No, it's a general point about the nature of transactions in DBMSs, and the different implementation choices. As the article says, there are some variations (e.g. MVCC at levels lower than serializable inherently has two 'order' steps).

karmakaze•1y ago
I'm not seeing the mention of two 'order' steps. Are you referring to the larger part of what I quoted?

> MVCC databases may assign two versions: an initial read version, and a final commit version. In this case, we’re mainly focused on the specific point at which the commit version is chosen — the time at which the database claims all reads and writes occurred atomically.

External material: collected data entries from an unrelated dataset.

/-- R218: the sentence of words is the words joined by one space; a sentence's tokens are its runs of bytes
that are not `WS`; and with a valid wordlist the reference scheme recovers any twelve wordlist words
(R80: the words whose keys are entries) from their sentence, and a run over the sentence of any number
of wordlist words loads just these.

R214 to R216, for any scheme: GETE or DEC behind a run that loads `keys` is that command on the state the
run leaves, and with a count other than 12 it reports WORD_COUNT with the count. The other way, by the
indices LOOKUP returned, UNPACK and VERIFY and the host's own count check, ends with the same error or
with `OK` and the same `ENT` (that a failed GETE zeroes `ENT` and a failed VERIFY does not is R240's). A
sentence with a token that misses fails with UNKNOWN_WORD whatever else it holds, raised by the host or,
where the host leaves its misses to W2IDX, by the block at the first of them.

The clauses on `loadsAll`, `loadSentence`, `decodeSentence` and `decodeSentenceByIndices` are claims about
the model's own host run, a choice of the model's where R211 to R216 leave the host free: fillers
discarded unasked, `NWORDS` written once, misses left to W2IDX among twelve candidates only (log entry 11:
DESIGN CHOICE and DEDUCED). `port` and `reply` in them are the model's own too (log entry 2). -/
def Obligations.UnformatUndoesFormat : Prop :=
  let spelled (wl : List WordKey) (x : List Byte) (k : WordKey) : Prop :=
    k ∈ wl ∧ 1 ≤ x.length ∧ x.length ≤ 8 ∧ (0 : Byte) ∉ x ∧ ∀ j : Fin 8, k[j] = x.getD j 0
  (∀ w : List (List Byte), formatWords w = [0x20].intercalate w) ∧
  (sentenceTokens [] = [] ∧
    (∀ (b : Byte) (t : List Byte), charClass b = .ws → sentenceTokens (b :: t) = sentenceTokens t) ∧
    ∀ x t : List Byte, x ≠ [] → (∀ b ∈ x, charClass b ≠ .ws) →
      (∀ b, t.head? = some b → charClass b = .ws) → sentenceTokens (x ++ t) = x :: sentenceTokens t) ∧
  (∀ (wl : List WordKey) (w : List (List Byte)), Wordlist.valid wl → w.length = 12 →
    (∀ x ∈ w, ∃ k, spelled wl x k) → unformat wl (formatWords w) = some w) ∧
  (∀ (wl : List WordKey) (w : List (List Byte)) (keys : List WordKey), Wordlist.valid wl →
    List.Forall₂ (spelled wl) w keys →
      referenceScheme.loadsAll false wl (referenceScheme.tokens (referenceScheme.format w)) keys) ∧
  ∀ (sch : Scheme) (misses : Bool) (s : State) (t : List Byte) (keys : List WordKey) (cmd : Instr),
    cmd = .gete ∨ cmd = .dec → keys.length ≤ 255 →
    let left : Bool := misses && decide ((sch.candidates (sch.tokens t)).length = 12)
    (sch.loadsAll left s.wl (sch.tokens t) keys →
      ∃ u w, loadSentence sch misses t s = .ok u ∧
        exec cmd { u with port := [rd .status], cmd := encode cmd, reply := none } = .next w ∧
        decodeSentence sch misses cmd t s =
          .ok { w with port := [], reply := some (w.status.setWidth 32) } ∧
        (keys.length ≠ 12 → w.status = mkStatus 2 1 (BitVec.ofNat 8 keys.length) 0) ∧
        (left = false →
          (keys.length ≠ 12 → decodeSentenceByIndices sch t s =
            .error (.raised (.wordCount (BitVec.ofNat 8 keys.length)))) ∧
          (keys.length = 12 → ∃ x, decodeSentenceByIndices sch t s = .ok x ∧
            x.status = w.status ∧ (x.status = 0 → x.ent = w.ent)))) ∧
    ∀ (toks rest : List (List Byte)) (tok : List Byte), sch.tokens t = toks ++ tok :: rest →
      tok ∉ sch.fillers → sch.loadsAll false s.wl toks keys → sch.misses s.wl tok →
        decodeSentenceByIndices sch t s = .error (.raised (.unknownWord keys.length)) ∧
        (left = false →
          decodeSentence sch misses cmd t s = .error (.raised (.unknownWord keys.length))) ∧
        ((∃ k, decodeSentence sch misses cmd t s = .error (.raised (.unknownWord k))) ∨
          ∃ v, decodeSentence sch misses cmd t s = .ok v ∧
            v.status = mkStatus 2 2 (BitVec.ofNat 8 keys.length) 0)
end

For non-SERIALIZABLE isolation there may be no such "time at which the database claims all reads and writes occurred atomically", which is how I took the rest of the post to mean when running with SERIALIZABLE isolation.

transactional•1y ago
(Hi! Post author here.)

It is written with a lean towards serializable, partly because there's a wide variety of easy examples to pull which all implement serializable, but the ideas mostly extend to non-serializable as well. Non-serializable but still MVCC will also place all of their writes as having happened at a single commit timestamp, they just don't try to serialize the reads there, and that's fine. When looking at non-serializable not MVCC databases, it's still useful to just try to answer how the system does each of the four parts in isolation. Maybe I should have been more direct that you're welcome to bend/break the mental model in whatever ways are helpful to understand some database.

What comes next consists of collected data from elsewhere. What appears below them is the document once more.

/-- The tokens of a side are its non-empty pieces, however the pieces are found (rule R103). -/
theorem groupTokens_intercalate {ps : List (List Byte)} (hne : ps ≠ [])
    (h : ∀ p ∈ ps, colonByte ∉ p) :
    groupTokens ([colonByte].intercalate ps) = ps.filter fun p => !p.isEmpty := by
  rw [groupTokens, split_intercalate hne h]

/-- A text without `::` answers from the tokens of one side (rules R102, R103). -/
theorem parseFn_one {s : List Byte} (ht : trim s ≠ [])
    (h : ¬ [colonByte, colonByte] <:+: (trim s).map lower) :
    parseFn s = assembleGroups false (groupTokens ((trim s).map lower)) [] := by
  have he : (trim s).isEmpty = false := by simpa using ht
  simp only [parseFn, he, parseLowered, split_of_not_infix (by simp) h]
  rfl

/-- A text with one `::` answers from the tokens of its two sides (rules R102, R103). -/
theorem parseFn_two {s left right : List Byte}
    (hu : (trim s).map lower = left ++ [colonByte, colonByte] ++ right)
    (hl : ¬ [colonByte, colonByte] <:+: left ++ [colonByte])
    (hr : ¬ [colonByte, colonByte] <:+: right) :
    parseFn s = assembleGroups true (groupTokens left) (groupTokens right) := by
  have he : (trim s).isEmpty = false := by
    cases ht : trim s with
    | nil => simp [ht] at hu
    | cons => rfl
  simp only [parseFn, he, parseLowered, hu, split_first hl, split_of_not_infix (by simp) hr]
  rfl

/-- The value of digits, digit by digit (rule R77). -/
theorem groupVal_eq_foldl (x : List Byte) :
    groupVal x = x.foldl (fun m b => 16 * m + hexVal b) 0 := by
  have key (m : Nat) : x.foldl (fun m b => 16 * m + hexVal b) m = m * 16 ^ x.length + groupVal x := by
    induction x generalizing m with
    | nil => simp [groupVal]
    | cons b x ih => rw [List.foldl_cons, ih, groupVal, List.length_cons]; ring
  simpa using (key 0).symm

/-- `n` digits are below `16 ^ n` (rule R77). -/
theorem groupVal_lt {x : List Byte} (h : ∀ b ∈ x, isHexDigit b = true) :
    groupVal x < 16 ^ x.length := by
  have hv {b : Byte} (hb : isHexDigit b = true) : hexVal b ≤ 15 := by
    revert b; decide
  induction x with
  | nil => simp [groupVal]
  | cons b x ih =>
    have h1 := ih fun c hc => h c (List.mem_cons_of_mem _ hc)
    have h2 := hv (h b (by simp))
    rw [groupVal, List.length_cons, pow_succ]
    nlinarith [Nat.pos_of_ne_zero (pow_ne_zero x.length (by norm_num : (16 : Nat) ≠ 0))]

/-- Group `i` of eight folded groups is group `i`'s value (rule R105). -/
theorem entGroup_foldGroups {g : List (List Byte)} (hg : g.length = 8)
    (h : ∀ x ∈ g, groupOk x = true) (i : Nat) (hi : i < 8) :
    (entGroup (foldGroups g) i).toNat = groupVal (g[i]'(by omega)) := by
  have hlt {x : List Byte} (hx : groupOk x = true) : groupVal x < 2 ^ 16 := by
    simp only [groupOk, Bool.and_eq_true, decide_eq_true_eq, List.all_eq_true] at hx
    have h1 := groupVal_lt hx.2
    have h2 : 16 ^ x.length ≤ 16 ^ 4 := Nat.pow_le_pow_right (by norm_num) hx.1.2
    omega
  have hf : foldGroups g = (g.map fun x => BitVec.ofNat 16 (groupVal x)).foldl
      (fun (v : Entropy) x => (v <<< 16) ||| x.setWidth 128) 0 := by
    unfold foldGroups
    rw [List.foldl_map]
    clear hg hi
    generalize (0 : Entropy) = a
    induction g generalizing a with
    | nil => rfl
    | cons x g ih =>
      rw [List.foldl_cons, List.foldl_cons, ih fun y hy => h y (List.mem_cons_of_mem _ hy)]
      congr 2
      apply BitVec.eq_of_toNat_eq
      have := hlt (h x (by simp))
      simp
      omega
  have he := extract_foldl_shift (w := 128) (g.map fun x => BitVec.ofNat 16 (groupVal x))
    (by simp [hg]) i (by simp [hg, hi])
  have hs : 128 - 16 * (i + 1) = 112 - 16 * i := by omega
  rw [hs, ← hf] at he
  rw [entGroup, he]
  have := hlt (h _ (List.getElem_mem (l := g) (n := i) (by omega)))
  simp
  omega

end Sys2Proof.Machine
end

The line specifically about MySQL running at serializable was because it was in the Spanner section, and Spanner is a (strictly) serializable database.

karmakaze•1y ago
Thanks for the clarifications and diagrams. I can see how using something like Spanner from the outset makes sense to use and stick with serializable isolation. With other SQL dbs, I've mostly seen repeatable read, read committed, and even read uncommitted used in the name of performance. Read committed works fine but you have to design everything for it from the start with thoughtful write and read sequences.

Moving to serializable should be easy but isn't in the case of Spanner and the like because you can't make 100+ of sub-millisecond queries to respond to an API request if that's how your app evolved.

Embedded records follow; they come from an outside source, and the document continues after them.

/-- What a whole sentence leaves: the first twelve words in `WORD`, their count in `NWORDS`
(rules R214, R215). -/
theorem loadSentence_loadsAll {sch : Scheme} {misses : Bool} {t : List Byte} {keys : List WordKey}
    {s : State} (hl : sch.loadsAll (sch.leavesMisses misses (sch.tokens t)) s.wl (sch.tokens t) keys)
    (hn : keys.length ≤ 255) :
    ∃ u, loadSentence sch misses t s = .ok u ∧ u.nwords = BitVec.ofNat 8 keys.length ∧
      (∀ k : Fin 12, u.word[k] = (keys[k.val]?).getD s.word[k]) ∧
      (∀ r ∉ [DataReg.key, .kidx, .word, .nwords], sameReg s u r) ∧ u.wl = s.wl := by
  have hm := handing_misses sch misses (sch.tokens t)
  have hlen := hl.length_eq
  obtain ⟨h, hh⟩ : ∃ h : Handing,
      h = if sch.leavesMisses misses (sch.tokens t) then .wordsAndMisses else .words := ⟨_, rfl⟩
  have hreg : h = .words ∨ h = .wordsAndMisses := by
    rw [hh]; split
    · exact .inr rfl
    · exact .inl rfl
  rw [← hh] at hm
  obtain ⟨u, h1, h2⟩ := loadTokens_loadsAll (n := 0) (rest := []) (h := h) (hm ▸ hl) (by omega)
    fun hc => by have := leavesMisses_length (hm ▸ hc); omega
  rw [List.append_nil, Nat.zero_add] at h1
  have hslot (k : Fin 12) : u.word[k] = (keys[k.val]?).getD s.word[k] := by
    have g := h2.slots k
    rw [if_neg (by omega)] at g
    rcases hreg with rfl | rfl <;> exact g
  refine ⟨((writeReg .nwords (BitVec.ofNat 32 keys.length) u).setReply none).setPort [], ?_, ?_,
    hslot, fun r hr => ?_, h2.wl⟩
  · rw [loadSentence]
    show (loadTokens sch (if sch.leavesMisses misses (sch.tokens t) then .wordsAndMisses else .words)
      (sch.tokens t) 0 s >>= _) = _
    rw [← hh, h1]
    show perform [wr .nwords (BitVec.ofNat 32 keys.length)] u = _
    rw [perform_wr (by decide), perform_nil]
  · show (BitVec.ofNat 32 keys.length).extractLsb' 0 8 = _
    apply BitVec.eq_of_toNat_eq
    simp only [BitVec.extractLsb'_toNat, BitVec.toNat_ofNat, Nat.shiftRight_zero]
    omega
  · simp only [List.mem_cons, List.not_mem_nil, or_false, not_or] at hr
    have := h2.same r hr.1 hr.2.1 (by rcases hreg with rfl | rfl <;> exact hr.2.2.1)
    cases r <;> first | exact absurd rfl hr.2.2.2 | exact this

/-- Tokens of at most twelve candidates, misses loaded: every candidate loads a word, or the host raises
UNKNOWN_WORD for one that has no key (rules R81, R216). -/
theorem loadTokens_leaves {sch : Scheme} {toks : List (List Byte)} {n : Nat} {s : State}
    (hn : n + (sch.candidates toks).length ≤ 12) :
    (∃ keys, sch.loadsAll true s.wl toks keys) ∨
      ∃ k, loadTokens sch .wordsAndMisses toks n s = .error (.raised (.unknownWord k)) := by
  induction toks generalizing n s with
  | nil => exact .inl ⟨[], .nil⟩
  | cons tok toks ih =>
    by_cases hf : tok ∈ sch.fillers
    · rw [candidates_filler hf] at hn
      rw [loadTokens_filler hf]
      simpa only [Scheme.loadsAll, candidates_filler hf] using ih hn
    · rw [candidates_word hf, List.length_cons] at hn
      have load (key : WordKey) (hl : sch.loads true s.wl tok key) :
          (∃ keys, sch.loadsAll true s.wl (tok :: toks) keys) ∨
            ∃ k, loadTokens sch .wordsAndMisses (tok :: toks) n s =
              .error (.raised (.unknownWord k)) := by
        obtain ⟨t, e, g⟩ := loadTokens_loads (h := .wordsAndMisses) (n := n) hf hl (by omega)
          (fun _ => by omega) toks
        rw [e]
        refine (ih (n := n + 1) (s := t) (by omega)).imp_left ?_
        rintro ⟨keys, hk⟩
        rw [g.wl] at hk
        exact ⟨key :: keys, by rw [Scheme.loadsAll, candidates_word hf]; exact .cons hl hk⟩
      rcases accepts_or_misses sch s.wl tok with ⟨key, ha⟩ | hm
      · exact load key (.inl ha)
      · cases hk : keyOf tok with
        | some key => exact load key (.inr ⟨rfl, hm, hk⟩)
        | none => exact .inr ⟨n, loadTokens_misses hf hm (fun _ => .inl hk) toks⟩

The way I imagine the future is to bring the code closer to the data like stored procedures, but maybe in a new way like modern languages compiled to run (and if necessary retry) in a shard of the database.

mjb•1y ago
This is great, really worth reading if you're interested in transactions.

I liked it so much I wrote up how the model applies to Amazon Aurora DSQL at https://brooker.co.za/blog/2025/04/17/decomposing.html It's interesting because of DSQL's distributed nature, and the decoupling between durability and application to storage in our architecture.

maniacalhack0r•1y ago
DSQL is so cool - have been following since the release and once it supports more of the postgres feature set + extensions it’ll be a killer. Fantastic architecture deep dive at ReInvent as well.
pongogogo•1y ago
Hey Mark, I actually found this post via yours so thanks!